Closed floriandonhauser closed 3 years ago
Let's stick with the behavior in MXNet/PyTorch implementations for now to be consistent.
I think consistency is important but I suggest we change all three variants in the near future. Other people have also found this problem and have mentioned it in the discussion of this chapter: https://discuss.d2l.ai/t/implementation-of-recurrent-neural-networks-from-scratch/486/9 As soon as I am done with all RNN topics, we can come back to this issue and I will create a PR.
Okay yeah I'd suggest focusing on new chapters/sections first and make sure to discuss with other maintainers too if the change is involved in all frameworks.
@floriandonhauser Thanks! Can you send a separate PR to only fix "resetting the params" in the second run? We'll merge this fix first to ensure correctness.
@astonzhang Yes, I will first merge my RNN changes with all 3 versions being consistent. Afterwards, I will make the change for all 3 versions at once.
@floriandonhauser, would you like to send a PR to fix this issue now or wait after more RNN PRs being merged? Thanks!
@astonzhang I will work on a PR for this issue now (probably finished tomorrow) and will then continue my work on the rest of the RNN chapters. I also noticed, that train_ch8 has an additional parameter in the TensorFlow implementation (num_hiddens) which is actually unnecessary and unused. I will include this change as well.
For the chapters 9.4 and 9.7 I might not be able to implement them on my own as quickly since TensorFlow does not have parameters for bidirectional and num_hiddens like e.g. PyTorch has. I am trying to find a different solution but am not finished yet and unsure if I get find a solution for everything on my own.

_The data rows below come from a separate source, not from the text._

-- ==== Sys2Proof/Laws/Units.lean ====
section
/-! SUPPORT. What the two micro-operations can do; the operations that are enabled in every state, each by its one equation. -/

namespace Sys2Proof.Machine

theorem execCkClear_next {u : CkUnit} {s t : State} (h : execCkClear u s = .next t) :
    (sumFree u s = true ∧ t = s.setAcc u 0) ∨ (sumFree u s = false ∧ t = s.hold (.ckClear u)) := by
  rcases guarded_next h with ⟨he, h⟩ | ⟨he, rfl⟩
  · exact .inl ⟨he, by simpa using h.symm⟩
  · exact .inr ⟨he, rfl⟩

theorem execCkAdd_next {u : CkUnit} {b : Byte} {s t : State} (h : execCkAdd u b s = .next t) :
    (sumFree u s = true ∧ t = s.setAcc u (ckAddByte (s.acc u) b)) ∨
    (sumFree u s = false ∧ t = s.hold (.ckAdd u b)) := by
  rcases guarded_next h with ⟨he, h⟩ | ⟨he, rfl⟩
  · exact .inl ⟨he, by simpa using h.symm⟩
  · exact .inr ⟨he, rfl⟩

@[simp] theorem execCksum_eq (bytes : List Byte) (s : State) :
    execCksum bytes s = .next (s.answer (.word (cksum bytes))) := rfl

@[simp] theorem execHdrEncode_eq (h : Header) (s : State) :
    execHdrEncode h s = .next (s.answer (.header (hdrEncode h))) := rfl

@[simp] theorem execHdrDecode_eq (w : Window) (s : State) :
    execHdrDecode w s = .next (s.answer (decodeResult (hdrDecode s.params.maxPayloadLen w))) := rfl

@[simp] theorem execTxStatus_eq (s : State) : execTxStatus s = .next (s.answer (.word (txStat s.tx))) := rfl

@[simp] theorem execRxStatus_eq (s : State) : execRxStatus s = .next (s.answer (.word (rxStat s.rx))) := rfl

@[simp] theorem execReset_eq (s : State) : execReset s = .next s.afterReset := rfl

/-- A write to an accumulator of no frame does not make it one of a frame. -/
@[simp] theorem sumFree_setAcc (u u' : CkUnit) (v : U32) (s : State) : sumFree u (s.setAcc u' v) = sumFree u s := by
  cases u <;> cases u' <;> rfl

@[simp] theorem acc_setAcc (u : CkUnit) (v : U32) (s : State) : (s.setAcc u v).acc u = v := by cases u <;> rfl

/-- Writing an accumulator writes no other field of an agent. -/
theorem setAcc_tx (u : CkUnit) (v : U32) (s : State) :
    (s.setAcc u v).tx = { s.tx with sum := if u = .tx then v else s.tx.sum } := by cases u <;> rfl

theorem setAcc_rx (u : CkUnit) (v : U32) (s : State) :
    (s.setAcc u v).rx = { s.rx with sum := if u = .rx then v else s.rx.sum } := by cases u <;> rfl

@[simp] theorem setAcc_txEv (u : CkUnit) (v : U32) (s : State) : (s.setAcc u v).txEv = s.txEv := by cases u <;> rfl
@[simp] theorem setAcc_rxEv (u : CkUnit) (v : U32) (s : State) : (s.setAcc u v).rxEv = s.rxEv := by cases u <;> rfl
@[simp] theorem setAcc_params (u : CkUnit) (v : U32) (s : State) : (s.setAcc u v).params = s.params := by cases u <;> rfl
@[simp] theorem setAcc_held (u : CkUnit) (v : U32) (s : State) : (s.setAcc u v).held = s.held := by cases u <;> rfl
@[simp] theorem setAcc_rxIn (u : CkUnit) (v : U32) (s : State) : (s.setAcc u v).rxIn = s.rxIn := by cases u <;> rfl
@[simp] theorem setAcc_trace (u : CkUnit) (v : U32) (s : State) : (s.setAcc u v).trace = s.trace := by cases u <;> rfl
@[simp] theorem setAcc_cmdOut (u : CkUnit) (v : U32) (s : State) : (s.setAcc u v).cmdOut = s.cmdOut := by cases u <;> rfl
@[simp] theorem setAcc_txPort (u : CkUnit) (v : U32) (s : State) : (s.setAcc u v).txPort = s.txPort := by cases u <;> rfl
@[simp] theorem setAcc_draws (u : CkUnit) (v : U32) (s : State) : (s.setAcc u v).draws = s.draws := by cases u <;> rfl

end Sys2Proof.Machine
end

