/-- Settles O28: going on with a frame and ending it are both along an arrow. -/
theorem txTransitions : Obligations.TxTransitions := by
  intro i s t h hne
  cases exec_move h hne with
  | stays hst => exact .inl hst
  | goesOn hon => exact .inr hon.arrow
  | ends code hends hst =>
    rw [hst]
    exact .inr hends.arrow

/-- Settles O29: only the end of an attempt brings TX to `Idle`, and it is what counts and emits. -/
theorem oneResultPerAttempt : Obligations.OneResultPerAttempt := by
  intro i s t h hne
  cases exec_move h hne with
  | stays hst hid hev => exact .inl ⟨hid, hev, hst.symm.trans⟩
  | goesOn hon hid hev => exact .inl ⟨hid, hev, fun h0 => absurd h0 hon.ne_idle⟩
  | ends code hends hst hid hev => exact .inr ⟨by rw [hid, BitVec.toNat_add]; rfl, hst, code, hev, hends.code_allowed⟩

/-! ## A good frame (R210) -/

/-- The state after the header of a frame with payload `p` and the pacing delay, from a state in `Idle`. -/
def State.headerSent (h : Header) (p : List Byte) (s : State) : State :=
  { s with
    tx := { s.tx with
      state := if p.length = 0 then .writeTrailer else .writeChunk
      width := some h.width, height := some h.height, pixelFormat := some h.pixelFormat, payload := some p
      sum := h.checksum, hdr := some (hdrEncode h), offset := 0, bytesSent := 0, wire := s.tx.wire ++ hdrBytes h }
    txPort := s.txPort ++ [.write (hdrBytes h) (.count 20)] }

theorem runOps_headerSent {w ht f : U16} {p : List Byte} {s : State} (hp : fitsU32 p) (hs : s.tx.state = .idle) :
    runOps [.sendFrame w ht f p, .txCksum, .txHdrWrite (.count 20), .txDelayDone] s =
      .next (s.headerSent (frameHeader w ht f s.tx.frameId p) p) := by
  rw [runOps_cons (exec_sendFrame_of_idle hp hs), runOps_cons (exec_txCksum_of_checksum rfl rfl rfl rfl rfl),
    runOps_cons (exec_txHdrWrite_full rfl rfl), runOps_cons (exec_txDelayDone_of_delay rfl rfl)]
  rfl

theorem BetweenChunks.of_headerSent (w ht f : U16) {p : List Byte} (s : State) (hp : fitsU32 p) :
    BetweenChunks p (s.headerSent (frameHeader w ht f s.tx.frameId p) p) := by
  have hinv : TxInv (s.headerSent (frameHeader w ht f s.tx.frameId p) p).tx := by
    unfold State.headerSent
    split
    · exact ⟨rfl, w, ht, f, p, rfl, rfl, rfl, rfl, hp, rfl, Eq.symm ‹_›⟩
    · exact ⟨rfl, w, ht, f, p, rfl, rfl, rfl, rfl, hp, rfl, Nat.pos_of_ne_zero ‹_›⟩
  exact ⟨hinv, rfl, by simp [State.headerSent, eq_comm]⟩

@floriandonhauser Thank you!
@floriandonhauser Understand. Thank you!
Fixed with PR #1693
I am currently working on chapters 8 and 9 for the tensorflow version (already merged 8.6). I have found that the last code block in 8.5 continues the training of the previous code block. In my opinion, the training should begin from new.
The new code to do so would be about 2 lines longer each:
@terrytangyuan Which version is correct and should be used for the TF version I am working on? Do we want to restart with use_random_iter=True or continue the training? The whole TensorFlow training loop has a problem where new models will not work with it if they have different parameters. The reason is that get_params is called to early which only works if we have used the model (call) before training. Otherwise, the params of the model have not yet been initialized! I am working on a fix for this as well and will create a PR for 9.1 (GRU) and 9.2 (LSTM) with it most likely tomorrow.